Yine de onu arayıp saat 18:30’u önerdiğimde ‘bu daha iyi olacak gibi görünüyor, ben sana geri döneceğim’ dedi. Ve gerekli bildirim süresinde geri aradı ve ‘ Bana bu zamanı önerdiğinizi için gerçekten minnettarım ve orda olacağım’ dedi.
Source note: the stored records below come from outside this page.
-- ==== Sys2Proof/Machine/Flags.lean ====
section
/-! DEFINITION. The block has no condition codes (spec 10_state.md R34); its flags are `STATUS.DONE`, `STATUS.ERR` and the
three stage enables. This file holds the views of them: the `STATUS` word (R23, R271), the registers as the host reads them
(R21), and the stage enables of a container (R251). -/

namespace Sys2Proof.Machine

/-- `STATUS.STATE` (R23). -/
def seqCode : SeqState → Nat
  | .idle => 0
  | .busy => 1
  | .fatal => 2

/-- `STATUS.ERR` (R23, R271). -/
def errCode : ErrCode → Nat
  | .none => 0
  | .raised .format => 1
  | .raised .malformed => 2
  | .raised .checksum => 3
  | .raised .internal => 4
  | .illegalCommand => 5

/-- The register `STATUS` (R23): `STATE` in bits 1:0, `DONE` in bit 4, `ERR` in bits 10:8, every other bit 0. -/
def State.status (s : State) : U32 := BitVec.ofNat 32 (seqCode s.seq + 16 * s.done.toNat + 256 * errCode s.err)

/-- What the host reads at a register index (R21, R282): `CMD` and the reserved indices read as 0. -/
def State.readReg (s : State) (idx : Nat) : U64 :=
  match idx with
  | 1 => s.status.zeroExtend 64
  | 2 => s.inLen
  | 3 => s.outLen
  | 4 => s.cksum.zeroExtend 64
  | 5 => s.cksumStored.zeroExtend 64
  | _ => 0#64

/-- A stage is on for any nonzero flag byte (R251). -/
def flagOn (b : Byte) : Bool := decide (b ≠ 0#8)

/-- The flag byte the encoder writes for an enable (R248). -/
def flagByte (on : Bool) : Byte := if on then 1#8 else 0#8

end Sys2Proof.Machine
end

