-- ==== Sys2Proof/Machine/Core.lean ====
section
/-! DEFINITION. The machine the host takes: the state, the reasons to stop, the step and the state after reset. -/

def Sys2Proof.core : Host.Core :=
  { State := Sys2Proof.Machine.State,
    Fault := Sys2Proof.Machine.Fault,
    Refusal := Sys2Proof.Machine.Refusal,
    step := Sys2Proof.Machine.step,
    reset := Sys2Proof.Machine.State.reset }
end

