-- ==== Sys2Proof/Tests/Slice0.lean ====
section
/-! SUPPORT. Tests of the model against words and values that the spec gives (the rule is named at each), and a witness for
the hypotheses of each statement that has some: a state and operands that meet all of them together. -/

namespace Sys2Proof.Tests

-- One test after another: side by side, tests that wait for the same equations each hold a thread, and threads hold memory.
set_option Elab.async false

open Sys2Proof Sys2Proof.Machine

/-- A stage buffer that holds the bytes, its write cursor at the end. -/
def bufOf (bs : List Byte) : Buffer := { data := bs, cap := 16, wcur := { byte := bs.length, bit := 0 }, rcur := {} }

/-- A block with the given bound, input and stage buffers, idle after reset. -/
def blockOf (max : Nat) (input a b : List Byte) : State :=
  { State.reset with
    maxBuf := BitVec.ofNat 64 max
    inMem := Memory.writeAll [] 0 input
    inLen := BitVec.ofNat 64 input.length
    sb0 := bufOf a
    sb1 := bufOf b }

/-- The outcome is a next state with the property. -/
def leads (o : Host.Outcome State Fault Refusal) (p : State → Bool) : Bool :=
  match o with
  | .next t => p t
  | _ => false

/-- The next state of an outcome that is one. -/
def nextOf (o : Host.Outcome State Fault Refusal) : State :=
  match o with
  | .next t => t
  | _ => State.reset

/-- An outcome that leads somewhere is the next state it leads to. -/
theorem leads_next {o : Host.Outcome State Fault Refusal} {p : State → Bool} (h : leads o p = true) :
    o = .next (nextOf o) ∧ p (nextOf o) = true := by
  cases o with
  | next t => exact ⟨rfl, h⟩
  | fault f => cases h
  | refused r => cases h

/-- The bytes of an ASCII text given by their codes. -/
def bytesOf (ns : List Nat) : List Byte := ns.map (BitVec.ofNat 8)

/-! ### Well-formedness -/

theorem test_wf_append_bits_64 : (Instr.gbAppendBits .sb0 1#64 64#8).wf = true := by decide
theorem test_wf_refuses_append_bits_65 : (Instr.gbAppendBits .sb0 1#64 65#8).wf = false := by decide
theorem test_wf_refuses_read_bits_65 : (Instr.gbReadBits .sb1 65#8).wf = false := by decide
theorem test_wf_refuses_literal_beyond_u64 (bs : List Byte) (h : bs.length = 2 ^ 64) :
    (Instr.lbEmitLit .sb0 bs).wf = false := by simp [Instr.wf, h]
theorem test_wf_refuses_sequence_beyond_u64 (bs : List Byte) (h : bs.length = 2 ^ 64) :
    (Instr.gbAppendBytes .sb0 bs).wf = false := by simp [Instr.wf, h]

/-! ### Words of the encodings -/

/-- Command words (R91, R93, R130), with ignored bits set in some. -/
theorem test_decode_commands :
    decode .cmd [0x00#8, 0x00#8, 0x00#8, 0x00#8] = .ok (.nop, 32) ∧
    decode .cmd [0xF1#8, 0xFD#8, 0xAB#8, 0xFF#8] = .ok (.compress true false 0xAB#8, 32) ∧
    decode .cmd [0x01#8, 0x02#8, 0x07#8, 0x00#8] = .ok (.compress false true 7#8, 32) ∧
    decode .cmd [0x02#8, 0x03#8, 0x00#8, 0x00#8] = .ok (.decompress, 32) ∧
    decode .cmd [0x0F#8, 0x00#8, 0x00#8, 0x00#8] = .ok (.reset, 32) := ⟨rfl, rfl, rfl, rfl, rfl⟩

/-- Reserved command words (R93). -/
theorem test_decode_reserved_commands :
    decodeCmd 0x03#32 = .reservedOp3 ∧ decodeCmd 0x04#32 = .reservedOp4 ∧ decodeCmd 0x05#32 = .reservedOp5 ∧
    decodeCmd 0x06#32 = .reservedOp6 ∧ decodeCmd 0x07#32 = .reservedOp7 ∧ decodeCmd 0x08#32 = .reservedOp8 ∧
    decodeCmd 0x09#32 = .reservedOp9 ∧ decodeCmd 0x0A#32 = .reservedOp10 ∧ decodeCmd 0x0B#32 = .reservedOp11 ∧
    decodeCmd 0x0C#32 = .reservedOp12 ∧ decodeCmd 0x0D#32 = .reservedOp13 ∧ decodeCmd 0xFE#32 = .reservedOp14 := by
  decide

/-- Select codes of the buffer operations (R92), with the model's operand bytes (log entry 3). -/
theorem test_decode_buffer_operations :
    decode .uop [0x01#8, 1#8, 9#8, 0#8, 0#8, 0#8, 0#8, 0#8, 0#8, 0#8] = .ok (.gbReserve .sb1 9#64, 80) ∧
    decode .uop [0x02#8, 0#8, 0x41#8] = .ok (.gbAppendByte .sb0 0x41#8, 24) ∧
    decode .uop [0x03#8, 0#8, 2#8, 0#8, 0#8, 0#8, 0#8, 0#8, 0#8, 0#8, 0x61#8, 0x62#8] =
      .ok (.gbAppendBytes .sb0 [0x61#8, 0x62#8], 96) ∧
    decode .uop [0x04#8, 1#8, 1#8] = .ok (.gbAppendBit .sb1 true, 24) ∧
    decode .uop [0x05#8, 0#8, 5#8, 0#8, 0#8, 0#8, 0#8, 0#8, 0#8, 0#8, 3#8] = .ok (.gbAppendBits .sb0 5#64 3#8, 88) ∧
    decode .uop [0x06#8, 0#8, 64#8] = .ok (.gbReadBits .sb0 64#8, 24) ∧
    decode .uop ([0x07#8, 0#8, 1#8, 0#8, 0#8, 0#8, 0#8, 0#8, 0#8, 0#8] ++ [2#8, 0#8, 0#8, 0#8, 0#8, 0#8, 0#8, 0#8]) =
      .ok (.gbReadBytes .sb0 1#64 2#64, 144) := ⟨rfl, rfl, rfl, rfl, rfl, rfl, rfl⟩

/-- The model's operand layout gives every operand byte a meaning (log entry 3): the code's byte has two bits more than the
code, an operand's byte more bits than the operand, and bytes that are missing are 0. -/
theorem test_decode_operands_total :
    decode .uop [0x59#8] = .ok (.hufBuild, 8) ∧ decode .uop [0x02#8, 0xFE#8, 7#8] = .ok (.gbAppendByte .sb0 7#8, 24) ∧
    decode .uop [0x01#8, 1#8, 9#8] = .ok (.gbReserve .sb1 9#64, 24) ∧
    decode .uop [0x03#8, 0#8, 2#8, 0#8, 0#8, 0#8, 0#8, 0#8, 0#8, 0#8, 0x61#8] = .ok (.gbAppendBytes .sb0 [0x61#8], 88) ∧
    decode .uop [0x06#8, 0#8, 65#8] = .ok (.gbReadBits .sb0 65#8, 24) ∧ decode .uop [] = .error .unusedSelect :=
  ⟨rfl, rfl, rfl, rfl, rfl, rfl⟩

/-- Select codes of the match finder and of the lookback codec (R92). -/
theorem test_decode_lookback_operations :
    decode .uop [0x08#8] = .ok (.mfReset, 8) ∧
    decode .uop [0x09#8, 0#8, 0#8, 1#8, 0#8, 0#8, 0#8, 0#8, 0#8, 0#8] = .ok (.mfInsert .sb0 256#64, 80) ∧
    decode .uop [0x0A#8, 1#8, 5#8, 0#8, 0#8, 0#8, 0#8, 0#8, 0#8, 0#8] = .ok (.mfFindBest .sb1 5#64, 80) ∧
    decode .uop [0x0B#8, 0#8, 5#8, 0#8, 0#8, 0#8, 0#8, 0#8, 0#8, 0#8] = .ok (.mfMatchAt .sb0 5#64, 80) ∧
    decode .uop [0x10#8, 0#8, 1#8, 0#8, 0#8, 0#8, 0#8, 0#8, 0#8, 0#8, 0x41#8] = .ok (.lbEmitLit .sb0 [0x41#8], 88) ∧
    decode .uop ([0x11#8, 0#8, 1#8, 0#8, 0#8, 0#8, 0#8, 0#8, 0#8, 0#8] ++ [0x2B#8, 1#8, 0#8, 0#8, 0#8, 0#8, 0#8, 0#8]) =
      .ok (.lbEmitMatch .sb0 1#64 299#64, 144) ∧
    decode .uop [0x12#8, 0#8] = .ok (.lbEncode .sb0, 16) ∧
    decode .uop [0x13#8, 1#8] = .ok (.lbDecode .sb1, 16) := ⟨rfl, rfl, rfl, rfl, rfl, rfl, rfl, rfl⟩

/-- Select codes of the Huffman codec (R92). -/
theorem test_decode_huffman_operations :
    decode .uop [0x18#8, 0#8] = .ok (.hufCount .sb0, 16) ∧ decode .uop [0x19#8] = .ok (.hufBuild, 8) ∧
    decode .uop [0x1A#8] = .ok (.hufAssign, 8) ∧
    decode .uop [0x1B#8, 1#8, 0xFE#8, 1#8] = .ok (.hufWriteTree .sb1 510#9, 32) ∧
    decode .uop [0x1C#8, 0#8] = .ok (.hufEncode .sb0, 16) ∧ decode .uop [0x1D#8, 0#8] = .ok (.hufReadTree .sb0, 16) ∧
    decode .uop [0x1E#8, 1#8] = .ok (.hufDecode .sb1, 16) := ⟨rfl, rfl, rfl, rfl, rfl, rfl, rfl⟩

/-- Select codes of the filter, the checksum and the container (R92). -/
theorem test_decode_container_operations :
    decode .uop [0x20#8, 0#8, 3#8] = .ok (.dfForward .sb0 3#8, 24) ∧
    decode .uop [0x21#8, 1#8, 3#8] = .ok (.dfInverse .sb1 3#8, 24) ∧
    decode .uop [0x28#8, 0#8] = .ok (.ckSum .input, 16) ∧
    decode .uop [0x28#8, 2#8] = .ok (.ckSum (.stage .sb1), 16) ∧
    decode .uop [0x29#8, 1#8, 0#8, 5#8] = .ok (.conCompress true false 5#8, 32) ∧
    decode .uop [0x2A#8] = .ok (.conDecompress, 8) := ⟨rfl, rfl, rfl, rfl, rfl, rfl⟩

/-- Literal headers and headers of streams (R95, R97, R98, R103, R110). -/
theorem test_decode_stream_headers :
    decode .lbHdr [0x2C#8, 1#8, 0#8, 0#8, 0#8, 0#8, 0#8, 0#8] = .ok (.lbHdr 300#64, 64) ∧
    decode .hufHdr [0x0B#8, 0#8, 0#8, 0#8, 0#8, 0#8, 0#8, 0x80#8] = .ok (.hufHdr 0x800000000000000B#64, 64) ∧
    decode .lbToken [0xFC#8] = .ok (.litS 63#6, 8) ∧ decode .lbToken [0xFE#8, 0xFF#8] = .ok (.litL 16383#14, 16) ∧
    decode .lbToken [0x02#8] = .error .truncated := ⟨rfl, rfl, rfl, rfl, rfl⟩

/-- Distance fields (R99, R101, R104, R105). -/
theorem test_decode_distances :
    decode .lbToken [0xFD#8] = .ok (.dist1 0x3F#6, 8) ∧ decode .lbToken [0x0B#8, 0x00#8] = .ok (.dist2 1#13, 16) ∧
    decode .lbToken [0x07#8, 0x00#8, 0x02#8] = .ok (.dist3 0x2000#20, 24) ∧
    decode .lbToken [0xEF#8, 0xFF#8, 0xFF#8, 0xFF#8] = .ok (.dist4 0x7FFFFFF#27, 32) ∧
    decode .lbToken [0xDF#8, 0xFF#8, 0xFF#8, 0xFF#8, 0xFF#8] = .ok (.dist5 0x3FFFFFFFF#34, 40) ∧
    decode .lbToken [0x3F#8] = .ok (.distReserved, 8) ∧ decode .lbToken [0xFF#8] = .ok (.distReserved, 8) :=
  ⟨rfl, rfl, rfl, rfl, rfl, rfl, rfl⟩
Ve ordaydı. O zamandan beri ikinci kez onu gördüm. Son seferde sunduğum şeyi takiben son görüşmede neler olduğunu şimdi anlatmak istiyordum.
Ona en geç 24 saat öncesinde bildirimde bulunmazsa iptal olan seansın ona fatura edileceğini açıklığa kavuşturdum ve kolayca benimle aynı fikirde oldu. Ardından gelen şey önemliydi. aldığı testlere bakan mesleki danışmanın üzerinde süregeldiğini düşündüğüm bölünmeyi (splitting) nasıl bastırdığın hakkındaki senin fikirlerini merak ediyorum. Danışmanının her bir rehberliği sırasında ortaya koyduğu yönerge onun sevdiği ödüllendirme şekline işaret ediyor.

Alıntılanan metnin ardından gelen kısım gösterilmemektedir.